With the weather heating up, the Kansas State Collegian decided to cool down as with former K-State rower and recent alum Meggie Murray. Murray was recently named the Big 12 Scholar-Athlete of the Year for women’s rowing, and was nominated for the 2015 NCAA Woman of the Year award.
We caught up with her off the lake to get her thoughts on the award and life in general.
Q: How did it feel to be named Big 12 Scholar-Athlete of the Year?
Murray: I was very surprised first of all, but receiving the award is a huge blessing just because of how much support I’ve received while I was on the rowing team. It’s cool to just see all of it pay off and to see something come from it. I know there are many people who work just as hard as I do and don’t get recognized for it. It’s an honor to receive it.
Q: Now that your rowing career is over, what was your favorite rowing moment?
Murray: I don’t know if I can pick one. Just over the years I’ve had favorite memories from each time. A lot of times it’s smaller things that I remember, like crazy bus rides out to Tennessee or going out to eat with all of my other teammates or even eating at (the) training table. A lot of stuff happens in between that just makes all of it more enjoyable than it could have been.
Q: What would you say is your favorite Disney or Pixar movie?
Murray: If I can be honest, I’m not a huge cartoon person. I don’t watch cartoons that much. I know “Toy Story” is Pixar, but I haven’t seen that in like 15 years. I’d probably go with “Tangled.” I like the more modern ones. Maybe “Beauty and the Beast.” I don’t know.
Q: To the best of your knowledge, what was the last song you listened to?
Murray: The last song that I listened to was probably on the last Jason Mraz (album), I was listening to (it) in the car yesterday.
Q: What would you say are some of your personal heroes?
Murray: I would say I’ve always looked up to my parents. They’ve been phenomenal role models for me growing up and I’ve very lucky for that.
Q: What would you say is the hardest thing about rowing that people might not realize?

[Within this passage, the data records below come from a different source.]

-- ==== Sys2Proof/Machine/Rng.lean ====
section
/-! DEFINITION. The lane generator and its addressing (R276 to R280, R285, R286). -/

namespace Sys2Proof.Machine

/-- Mixer round function m. -/
def rngM (x : W64) : W64 :=
  let x := x ^^^ (x >>> 31)
  let x := x * 0xA3B195C47E2D6F0B#64
  x ^^^ (x >>> 29)

/-- One round of the seed mixer: k is sn in even rounds and sn << 32 in odd ones. -/
def rngRound (sn : W64) (p : W64 × W64) (odd : Bool) : W64 × W64 :=
  let k := if odd then sn <<< 32 else sn
  (p.2, p.1 ^^^ rngM (p.2 ^^^ k))

/-- The register after a reload: (s0, s1). -/
def rngReload (seed sn b : W64) : W64 × W64 :=
  let p := [false, true, false, true].foldl (rngRound sn) (seed, b)
  let s0 := p.1 ^^^ 0x5DE31A7C96B0F248#64
  let s1 := p.2 ^^^ 0x0C6FE9153A82D4B7#64
  if s0 = 0 && s1 = 0 then (s0, 1) else (s0, s1)

/-- The xor-shift feedback. -/
def rngStep (s : W64 × W64) : W64 × W64 :=
  let t := s.1 ^^^ (s.1 <<< 23)
  let t := t ^^^ (t >>> 17)
  (s.2, t ^^^ s.2 ^^^ (s.2 >>> 26))

def rngSteps : Nat → W64 × W64 → W64 × W64
  | 0, s => s
  | n + 1, s => rngSteps n (rngStep s)

/-- The multiply-rotate output. -/
def scramble (x : W64) : W64 := (x * 5).rotateLeft 7 * 9

/-- The random word of (seed, sn, e). -/
def rngWord (seed : W64) (sn e : Nat) : Nat :=
  let s := rngSteps (e % 64 / 2) (rngReload seed (BitVec.ofNat 64 (sn % 2 ^ 32)) (BitVec.ofNat 64 (e % 2 ^ 64 / 64)))
  let w := (scramble s.1).toNat
  if e % 2 = 0 then w % 2 ^ 32 else w / 2 ^ 32

/-- A stream's seed and base (Table 10.5), and the RNG stream number of a purpose (R278). -/
def State.seedOf (s : State) (n : Nat) : W64 := s.reg (aRngS n 4) ++ s.reg (aRngS n 0)
def State.baseOf (s : State) (n : Nat) : Nat := (s.reg (aRngS n 8)).fld 25 0
def State.snOf (s : State) (n purpose : Nat) : Nat := s.baseOf n * 64 + purpose

/-- The uniform of R288: (2 × (w >> 9) + 1) × 2⁻²⁴, as a value. -/
def uniformOf (w : Nat) : Num := .fin false (2 * (w / 2 ^ 9) + 1) (-24)

/-- The word for element `el` of slot `q` of batch `b` at an output ordinal whose slot region holds `size` elements,
with `slots` slots per batch (R286). -/
def State.outWord (s : State) (n ordinal b slots q size el : Nat) : Nat :=
  rngWord (s.seedOf n) (s.snOf n ordinal) (((b * slots + q) * size + el) % 2 ^ 64)

end Sys2Proof.Machine
end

Murray: I think when I came in, I was extremely naive to how difficult it was and how much of a team sport (it is). I remember having seen people and thinking that it just looked effortless when really it’s grueling and the worst pain that I’ve ever been through in my life.
Q: What does the future look like for Meggie Murray?
Murray: I am actually starting my dietetic internship and masters degree at KU Med in August.